Collected data
-------------------------
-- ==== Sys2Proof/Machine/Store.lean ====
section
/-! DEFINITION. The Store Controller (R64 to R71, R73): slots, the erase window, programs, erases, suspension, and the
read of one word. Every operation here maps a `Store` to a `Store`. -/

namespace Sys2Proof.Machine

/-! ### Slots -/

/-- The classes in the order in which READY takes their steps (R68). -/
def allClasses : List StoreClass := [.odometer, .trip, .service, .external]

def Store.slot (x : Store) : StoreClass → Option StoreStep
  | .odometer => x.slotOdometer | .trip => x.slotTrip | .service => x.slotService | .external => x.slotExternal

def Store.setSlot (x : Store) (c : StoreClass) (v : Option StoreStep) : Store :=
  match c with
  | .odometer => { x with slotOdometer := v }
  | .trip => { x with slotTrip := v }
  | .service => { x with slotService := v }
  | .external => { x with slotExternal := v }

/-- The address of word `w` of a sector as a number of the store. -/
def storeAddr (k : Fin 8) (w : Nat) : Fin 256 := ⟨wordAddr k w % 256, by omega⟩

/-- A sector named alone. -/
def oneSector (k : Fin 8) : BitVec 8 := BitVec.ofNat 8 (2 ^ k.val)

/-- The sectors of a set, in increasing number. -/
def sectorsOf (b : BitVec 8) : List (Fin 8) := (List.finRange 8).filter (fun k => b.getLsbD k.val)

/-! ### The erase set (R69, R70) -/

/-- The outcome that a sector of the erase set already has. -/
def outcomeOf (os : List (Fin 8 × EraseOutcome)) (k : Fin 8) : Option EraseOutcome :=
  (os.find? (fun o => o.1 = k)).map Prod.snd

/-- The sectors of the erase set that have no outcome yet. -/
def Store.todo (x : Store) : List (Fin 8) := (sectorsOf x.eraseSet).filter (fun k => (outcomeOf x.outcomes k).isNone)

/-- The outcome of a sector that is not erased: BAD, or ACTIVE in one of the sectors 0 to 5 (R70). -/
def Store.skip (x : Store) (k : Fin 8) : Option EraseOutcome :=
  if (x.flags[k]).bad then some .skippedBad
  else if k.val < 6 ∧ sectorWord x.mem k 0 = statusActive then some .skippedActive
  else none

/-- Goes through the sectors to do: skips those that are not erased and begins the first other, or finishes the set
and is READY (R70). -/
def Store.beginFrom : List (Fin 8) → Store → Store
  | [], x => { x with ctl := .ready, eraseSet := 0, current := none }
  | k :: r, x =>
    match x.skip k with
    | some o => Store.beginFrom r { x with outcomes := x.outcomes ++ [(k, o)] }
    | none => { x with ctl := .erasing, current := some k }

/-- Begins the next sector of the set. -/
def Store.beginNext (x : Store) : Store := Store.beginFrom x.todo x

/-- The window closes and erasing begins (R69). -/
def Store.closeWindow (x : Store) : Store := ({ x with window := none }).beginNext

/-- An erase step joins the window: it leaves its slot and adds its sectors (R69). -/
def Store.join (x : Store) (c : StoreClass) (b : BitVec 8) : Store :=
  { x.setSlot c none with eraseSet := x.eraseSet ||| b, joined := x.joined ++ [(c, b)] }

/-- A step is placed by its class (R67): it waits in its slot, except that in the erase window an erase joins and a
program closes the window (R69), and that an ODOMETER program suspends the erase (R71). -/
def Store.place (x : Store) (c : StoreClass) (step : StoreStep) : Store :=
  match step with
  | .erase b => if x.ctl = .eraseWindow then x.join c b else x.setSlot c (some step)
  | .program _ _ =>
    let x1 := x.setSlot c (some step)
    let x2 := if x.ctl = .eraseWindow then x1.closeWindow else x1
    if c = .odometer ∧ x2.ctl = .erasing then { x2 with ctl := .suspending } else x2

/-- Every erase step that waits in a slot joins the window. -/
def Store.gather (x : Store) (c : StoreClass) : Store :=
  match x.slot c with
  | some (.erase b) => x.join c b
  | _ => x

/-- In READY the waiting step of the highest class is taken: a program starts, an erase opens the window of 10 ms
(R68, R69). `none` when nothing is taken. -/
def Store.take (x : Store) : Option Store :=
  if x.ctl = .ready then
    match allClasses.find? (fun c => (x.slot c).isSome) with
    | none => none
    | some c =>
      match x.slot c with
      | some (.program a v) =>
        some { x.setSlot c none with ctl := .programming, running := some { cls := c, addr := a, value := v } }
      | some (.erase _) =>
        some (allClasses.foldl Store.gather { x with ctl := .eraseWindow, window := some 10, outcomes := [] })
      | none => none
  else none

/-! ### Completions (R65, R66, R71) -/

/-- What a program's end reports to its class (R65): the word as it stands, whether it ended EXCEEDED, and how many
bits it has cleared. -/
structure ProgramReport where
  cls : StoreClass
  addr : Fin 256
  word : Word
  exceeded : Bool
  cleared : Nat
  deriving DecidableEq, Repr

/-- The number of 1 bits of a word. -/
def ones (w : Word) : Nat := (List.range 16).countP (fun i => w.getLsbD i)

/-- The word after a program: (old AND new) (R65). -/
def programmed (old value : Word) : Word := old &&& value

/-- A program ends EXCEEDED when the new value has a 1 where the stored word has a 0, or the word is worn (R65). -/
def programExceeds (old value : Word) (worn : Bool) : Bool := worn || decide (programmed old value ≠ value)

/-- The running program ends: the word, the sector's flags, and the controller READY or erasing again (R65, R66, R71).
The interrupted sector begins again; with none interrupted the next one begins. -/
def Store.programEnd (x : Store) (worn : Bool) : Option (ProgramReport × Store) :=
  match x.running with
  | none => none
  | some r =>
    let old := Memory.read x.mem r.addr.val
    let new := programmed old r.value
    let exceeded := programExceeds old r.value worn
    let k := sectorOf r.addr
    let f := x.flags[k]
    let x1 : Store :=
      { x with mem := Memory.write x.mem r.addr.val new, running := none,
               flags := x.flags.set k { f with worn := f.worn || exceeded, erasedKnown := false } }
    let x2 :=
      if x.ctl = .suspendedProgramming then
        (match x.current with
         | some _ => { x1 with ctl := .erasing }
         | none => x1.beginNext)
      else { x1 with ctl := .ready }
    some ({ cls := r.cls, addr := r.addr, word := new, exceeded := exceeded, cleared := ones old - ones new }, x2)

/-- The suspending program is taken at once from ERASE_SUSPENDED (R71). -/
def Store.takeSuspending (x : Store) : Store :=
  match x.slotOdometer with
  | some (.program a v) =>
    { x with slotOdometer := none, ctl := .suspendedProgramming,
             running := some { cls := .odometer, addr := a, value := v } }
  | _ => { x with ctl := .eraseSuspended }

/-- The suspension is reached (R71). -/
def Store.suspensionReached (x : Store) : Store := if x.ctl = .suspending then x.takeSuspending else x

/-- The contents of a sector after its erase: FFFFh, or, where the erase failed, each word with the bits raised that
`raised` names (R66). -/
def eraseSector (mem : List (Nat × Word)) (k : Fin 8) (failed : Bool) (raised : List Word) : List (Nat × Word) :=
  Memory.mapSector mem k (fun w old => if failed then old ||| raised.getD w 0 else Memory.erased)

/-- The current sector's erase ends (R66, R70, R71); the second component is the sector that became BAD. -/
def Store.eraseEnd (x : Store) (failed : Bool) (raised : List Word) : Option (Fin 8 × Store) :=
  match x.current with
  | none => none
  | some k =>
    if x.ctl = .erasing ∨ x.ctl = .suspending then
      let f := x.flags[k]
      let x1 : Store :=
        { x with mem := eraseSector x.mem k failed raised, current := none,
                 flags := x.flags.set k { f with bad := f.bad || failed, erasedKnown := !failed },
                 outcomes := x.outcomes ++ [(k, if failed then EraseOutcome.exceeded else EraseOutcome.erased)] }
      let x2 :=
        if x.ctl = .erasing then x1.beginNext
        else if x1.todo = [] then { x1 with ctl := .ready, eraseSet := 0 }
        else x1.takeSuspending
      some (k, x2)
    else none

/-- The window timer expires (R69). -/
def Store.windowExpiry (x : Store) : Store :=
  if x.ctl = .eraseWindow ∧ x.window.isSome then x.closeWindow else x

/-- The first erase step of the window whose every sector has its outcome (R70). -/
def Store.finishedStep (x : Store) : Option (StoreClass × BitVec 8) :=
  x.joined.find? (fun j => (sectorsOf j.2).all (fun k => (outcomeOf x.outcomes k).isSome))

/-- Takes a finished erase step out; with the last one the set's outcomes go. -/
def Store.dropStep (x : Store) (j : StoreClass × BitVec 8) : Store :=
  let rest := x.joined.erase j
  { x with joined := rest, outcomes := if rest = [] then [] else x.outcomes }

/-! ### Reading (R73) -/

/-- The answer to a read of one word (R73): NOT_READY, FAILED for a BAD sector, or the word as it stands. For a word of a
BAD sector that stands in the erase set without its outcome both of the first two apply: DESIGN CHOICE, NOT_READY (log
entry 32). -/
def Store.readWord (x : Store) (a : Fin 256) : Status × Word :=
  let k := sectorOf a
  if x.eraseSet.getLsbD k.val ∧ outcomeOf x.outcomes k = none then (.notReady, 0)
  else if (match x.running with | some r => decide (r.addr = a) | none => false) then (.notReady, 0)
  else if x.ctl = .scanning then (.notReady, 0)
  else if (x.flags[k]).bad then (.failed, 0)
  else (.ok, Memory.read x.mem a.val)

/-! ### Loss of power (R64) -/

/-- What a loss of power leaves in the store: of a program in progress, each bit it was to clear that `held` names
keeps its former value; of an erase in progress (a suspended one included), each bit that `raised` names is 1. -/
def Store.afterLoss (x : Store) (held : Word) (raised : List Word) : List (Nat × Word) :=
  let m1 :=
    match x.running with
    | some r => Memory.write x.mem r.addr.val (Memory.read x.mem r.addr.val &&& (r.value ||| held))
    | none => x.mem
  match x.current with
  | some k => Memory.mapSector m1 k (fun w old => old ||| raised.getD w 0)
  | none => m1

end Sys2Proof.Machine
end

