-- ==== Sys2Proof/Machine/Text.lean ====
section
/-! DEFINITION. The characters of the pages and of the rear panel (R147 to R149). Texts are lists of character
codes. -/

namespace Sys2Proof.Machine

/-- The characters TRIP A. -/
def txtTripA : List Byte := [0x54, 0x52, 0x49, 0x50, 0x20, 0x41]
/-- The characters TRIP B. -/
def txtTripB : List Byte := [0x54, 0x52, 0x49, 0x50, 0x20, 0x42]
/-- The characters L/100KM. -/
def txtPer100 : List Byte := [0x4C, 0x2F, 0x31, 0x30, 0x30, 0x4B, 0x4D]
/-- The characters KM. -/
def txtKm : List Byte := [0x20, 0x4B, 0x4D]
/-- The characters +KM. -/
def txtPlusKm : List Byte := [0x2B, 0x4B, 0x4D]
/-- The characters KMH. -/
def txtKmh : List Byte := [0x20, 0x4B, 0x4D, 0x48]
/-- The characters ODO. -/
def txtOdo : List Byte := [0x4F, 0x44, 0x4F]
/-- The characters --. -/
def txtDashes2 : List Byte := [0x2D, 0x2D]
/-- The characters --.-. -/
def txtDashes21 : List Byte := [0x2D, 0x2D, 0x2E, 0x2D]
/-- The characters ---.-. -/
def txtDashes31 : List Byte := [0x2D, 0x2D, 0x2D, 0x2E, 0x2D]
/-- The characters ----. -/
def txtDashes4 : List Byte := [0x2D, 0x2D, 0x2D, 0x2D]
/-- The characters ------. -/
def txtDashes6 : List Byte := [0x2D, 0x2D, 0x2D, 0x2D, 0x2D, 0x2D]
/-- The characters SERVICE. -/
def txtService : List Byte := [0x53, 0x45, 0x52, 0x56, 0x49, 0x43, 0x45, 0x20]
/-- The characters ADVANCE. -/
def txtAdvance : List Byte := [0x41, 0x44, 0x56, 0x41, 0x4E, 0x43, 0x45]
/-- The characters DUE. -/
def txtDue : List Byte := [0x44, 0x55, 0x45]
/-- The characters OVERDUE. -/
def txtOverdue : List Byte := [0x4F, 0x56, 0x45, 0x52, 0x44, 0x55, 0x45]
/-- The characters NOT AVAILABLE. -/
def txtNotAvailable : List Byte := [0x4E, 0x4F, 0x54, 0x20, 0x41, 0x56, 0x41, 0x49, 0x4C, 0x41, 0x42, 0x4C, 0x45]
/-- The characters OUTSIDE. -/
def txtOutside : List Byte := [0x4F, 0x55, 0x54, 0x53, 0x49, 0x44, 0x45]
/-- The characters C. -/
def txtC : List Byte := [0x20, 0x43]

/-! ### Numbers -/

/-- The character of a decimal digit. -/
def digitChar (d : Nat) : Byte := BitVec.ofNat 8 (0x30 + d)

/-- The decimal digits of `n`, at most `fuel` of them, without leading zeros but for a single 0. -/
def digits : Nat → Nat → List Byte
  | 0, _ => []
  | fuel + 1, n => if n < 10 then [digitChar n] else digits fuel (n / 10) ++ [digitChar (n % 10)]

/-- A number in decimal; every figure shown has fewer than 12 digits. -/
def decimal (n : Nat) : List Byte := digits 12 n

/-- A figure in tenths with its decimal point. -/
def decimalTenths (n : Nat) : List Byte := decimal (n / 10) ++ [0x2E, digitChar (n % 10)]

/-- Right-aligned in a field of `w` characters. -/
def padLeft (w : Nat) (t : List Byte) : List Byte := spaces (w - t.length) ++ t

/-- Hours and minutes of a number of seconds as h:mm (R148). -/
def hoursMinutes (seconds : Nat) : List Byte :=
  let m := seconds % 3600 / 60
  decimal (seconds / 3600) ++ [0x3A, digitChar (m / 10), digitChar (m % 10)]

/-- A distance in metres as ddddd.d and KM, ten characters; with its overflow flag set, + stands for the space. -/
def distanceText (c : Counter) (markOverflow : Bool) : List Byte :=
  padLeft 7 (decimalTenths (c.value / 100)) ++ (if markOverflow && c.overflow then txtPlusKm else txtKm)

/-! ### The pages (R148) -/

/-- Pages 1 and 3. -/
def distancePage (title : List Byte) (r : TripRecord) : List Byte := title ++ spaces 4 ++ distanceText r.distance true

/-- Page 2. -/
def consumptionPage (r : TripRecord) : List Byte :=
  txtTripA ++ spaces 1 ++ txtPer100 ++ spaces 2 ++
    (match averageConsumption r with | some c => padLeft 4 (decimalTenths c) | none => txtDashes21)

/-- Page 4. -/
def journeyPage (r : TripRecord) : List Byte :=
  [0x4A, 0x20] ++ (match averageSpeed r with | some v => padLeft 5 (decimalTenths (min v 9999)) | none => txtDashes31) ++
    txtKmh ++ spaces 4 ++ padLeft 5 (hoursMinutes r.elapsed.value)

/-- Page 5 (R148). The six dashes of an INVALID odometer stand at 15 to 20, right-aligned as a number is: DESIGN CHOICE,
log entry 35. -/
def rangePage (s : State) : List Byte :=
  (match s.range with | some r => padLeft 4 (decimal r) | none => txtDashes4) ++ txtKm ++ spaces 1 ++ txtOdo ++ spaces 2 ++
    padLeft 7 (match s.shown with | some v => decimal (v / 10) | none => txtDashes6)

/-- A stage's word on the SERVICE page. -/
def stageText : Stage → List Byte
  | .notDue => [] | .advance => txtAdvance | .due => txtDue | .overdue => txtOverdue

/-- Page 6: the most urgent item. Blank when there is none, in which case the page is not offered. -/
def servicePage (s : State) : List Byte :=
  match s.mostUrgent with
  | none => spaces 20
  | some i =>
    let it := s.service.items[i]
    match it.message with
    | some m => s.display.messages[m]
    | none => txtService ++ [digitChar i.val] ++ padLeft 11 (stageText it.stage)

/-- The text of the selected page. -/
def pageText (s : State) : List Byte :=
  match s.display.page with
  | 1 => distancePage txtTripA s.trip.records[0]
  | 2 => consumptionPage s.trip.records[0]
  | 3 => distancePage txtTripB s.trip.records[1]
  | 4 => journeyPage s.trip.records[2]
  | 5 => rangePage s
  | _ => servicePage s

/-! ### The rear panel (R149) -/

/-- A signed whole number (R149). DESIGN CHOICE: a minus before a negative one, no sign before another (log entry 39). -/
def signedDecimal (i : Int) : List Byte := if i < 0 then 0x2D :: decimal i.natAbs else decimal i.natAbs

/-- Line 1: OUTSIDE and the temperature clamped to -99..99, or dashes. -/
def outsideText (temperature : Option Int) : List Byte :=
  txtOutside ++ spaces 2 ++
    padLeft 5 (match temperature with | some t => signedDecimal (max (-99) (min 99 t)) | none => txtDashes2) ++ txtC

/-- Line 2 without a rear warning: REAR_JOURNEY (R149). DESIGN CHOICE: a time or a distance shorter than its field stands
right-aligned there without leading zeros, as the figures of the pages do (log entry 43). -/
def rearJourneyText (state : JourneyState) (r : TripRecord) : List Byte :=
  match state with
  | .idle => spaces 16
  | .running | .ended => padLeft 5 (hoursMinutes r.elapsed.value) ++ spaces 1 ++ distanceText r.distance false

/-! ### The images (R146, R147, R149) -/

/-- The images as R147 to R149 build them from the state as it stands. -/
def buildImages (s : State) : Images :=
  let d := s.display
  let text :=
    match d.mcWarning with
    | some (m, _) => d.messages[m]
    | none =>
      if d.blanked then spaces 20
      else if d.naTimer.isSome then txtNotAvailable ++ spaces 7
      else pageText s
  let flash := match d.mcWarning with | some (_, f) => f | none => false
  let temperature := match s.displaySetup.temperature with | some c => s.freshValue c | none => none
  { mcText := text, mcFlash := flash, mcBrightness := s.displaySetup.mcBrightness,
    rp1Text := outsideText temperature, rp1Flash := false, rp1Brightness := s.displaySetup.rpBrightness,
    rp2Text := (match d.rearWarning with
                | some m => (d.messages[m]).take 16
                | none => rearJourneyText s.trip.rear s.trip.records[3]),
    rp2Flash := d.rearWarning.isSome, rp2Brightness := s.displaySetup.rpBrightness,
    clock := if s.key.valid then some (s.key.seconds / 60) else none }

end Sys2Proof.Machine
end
-------------------------
**Task details:**
Whenever the word "programExceeds" shows up in a line of the entries, list that line.

**Your solution:**
def programExceeds (old value : Word) (worn : Bool) : Bool := worn || decide (programmed old value ≠ value)
    let exceeded := programExceeds old r.value worn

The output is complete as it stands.